夏休みはこどもの「スマホ依存症」に要注意!
こどもたちが夏休みに入り、暑さから家にいる機会が増えました。するとスマホを触ったり、ゲームをしたりという時間が増えてしまうのでは?と心配な親も多いでしょう。7月26日放送のCBCラジオ『北野誠のズバリ』には、41歳女性から「こどもにスマホをどれくらい見せていい?」との質問が寄せられました。この質問に、心療内科本郷赤門前クリニック院長で医学博士の吉田たかよし先生が答えます。
関連リンク
この記事をradiko(ラジコ)で聴くスマホ依存症の危険
まずは相談の詳しい内容です。
「こどもにスマホをどのくらいの時間見せるのがいいのでしょうか?我が家は小3、年長、年少と3人います。どうしてもゲームを3人ともやりたがります。時間はどのくらいさせるのが、目にも脳の発達にも成長にもよいのでしょうか?」(41歳、女性)

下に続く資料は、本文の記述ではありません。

section
/-! PROOFS. The responses (spec/30_encoding.md section 2, 45_control.md R223): the status codes, what an illegal word is
answered with, and the shape of every command's one response. -/

namespace Sys2Proof.Machine

/-- Settles O7: the nine lines of `Status.code`. -/
theorem statusCodesAreTheTable : Obligations.StatusCodesAreTheTable := ⟨rfl, rfl, rfl, rfl, rfl, rfl, rfl, rfl, rfl⟩

/-! ### Words that are no command (R77, R78, R223) -/

theorem runCommand_error {s : State} {e : DecodeError} (h : decode s.req.cmd.word = .error e) :
    runCommand s = s.illegalCommand := by
  rw [runCommand, h]

theorem State.illegalCommand_eq {s : State} {c : Context} (h : s.ctx? = some c) :
    s.illegalCommand = .next (s.respond ⟨.illegalCommand, [], 0⟩) := State.withCtx_some h _

theorem State.illegalCommand_next {s t : State} (h : s.illegalCommand = .next t) :
    t = s.respond ⟨.illegalCommand, [], 0⟩ := by
  obtain ⟨c, hc, -⟩ := State.withCtx_next h
  rw [State.illegalCommand_eq hc] at h
  exact (Host.Outcome.next.inj h).symm

theorem step_command {s : State} {r : Request} {rest : List HostEvent} (h : s.inbox = .command r :: rest) :
    step s = runCommand (s.accept r rest) := by
  rw [step, takeEvent_command h]

theorem runCommand_illegalWord {s : State} {c : Context} (hc : s.ctx? = some c) (hw : IllegalWord s.req.cmd.word) :
    runCommand s = .next (s.respond ⟨.illegalCommand, [], 0⟩) := by
  obtain ⟨e, he⟩ := decode_illegal hw
  rw [runCommand_error he, State.illegalCommand_eq hc]

/-- Settles O6: `decode` rejects an illegal word, and the step is `runCommand` on the request it takes. -/
theorem illegalWordChangesNothing : Obligations.IllegalWordChangesNothing :=
  ⟨fun _ _ hc hw => runCommand_illegalWord hc hw,
    fun s r rest c hin hc hw => (step_command hin).trans (runCommand_illegalWord (s := s.accept r rest) (c := c) hc hw)⟩

/-! ### The shape of a response (R75) -/

/-- What R75 asks of a response to a command that needs `n` bytes of output space: OUT empty unless OK, RLEN `n` for
LENGTH_RANGE and 0 otherwise. -/
def Response.Shaped (n : Nat) (r : Response) : Prop :=
  (r.status ≠ .ok → r.out = []) ∧ (r.status = .lengthRange → r.rlen = BitVec.ofNat 64 n) ∧
    (r.status ≠ .lengthRange → r.rlen = 0)

theorem Response.Shaped.ok {n : Nat} {out : Bytes} : Response.Shaped n ⟨.ok, out, 0⟩ :=
  ⟨fun h => absurd rfl h, nofun, fun _ => rfl⟩

theorem Response.Shaped.error {n : Nat} {status : Status} (h : status ≠ .lengthRange) :
    Response.Shaped n ⟨status, [], 0⟩ :=
  ⟨fun _ => rfl, fun hs => absurd hs h, fun _ => rfl⟩

theorem Response.Shaped.lengthRange {n : Nat} : Response.Shaped n ⟨.lengthRange, [], rlenOf n⟩ :=
  ⟨fun _ => rfl, fun _ => rfl, fun h => absurd rfl h⟩

/-- `t` is `s` after exactly one more response, of the shape R75 gives a command that needs `n` bytes. -/
def State.AnswersOnce (n : Nat) (s t : State) : Prop :=
  ∃ r : Response, t.outbox = s.outbox ++ [(s.req.inst, r)] ∧ r.Shaped n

この質問にまず「夏休みのスマホゲームはとても危険」と回答する吉田先生。その理由を語ります。
吉田「スマホ依存症もゲーム依存症も、こどもの場合は1年のうちで圧倒的に夏休みに起こりやすいです。
そうでなくても、スマホやゲームの時間が増えて、夏休み明けに学校に通えなくなったり、真面目に勉強することができなくなるお子さんも増加しています。
そこまでいかなくても、脳やメンタルに悪影響が出るということが、多くのお子さんに起きています」
デジタルドーパミンの怖さ
なぜスマホやゲームで、登校や勉強ができなくなるのでしょうか?
吉田「人間の脳は快感物質のドーパミンの作用を利用して必要な行動をとっています。例えば朝起きて学校に行くのも、頭を使って勉強するのも、苦痛をともないますけど、やりとげると脳内にドーパミンが出て、その快感を求める形で脳が頑張ります。
ところがゲームやスマホは、まったく努力しなくても苦痛なしに大量のドーパミンが出る性質があり、こういうのをデジタル機器によるドーパミンという意味で『デジタルドーパミン』といいます。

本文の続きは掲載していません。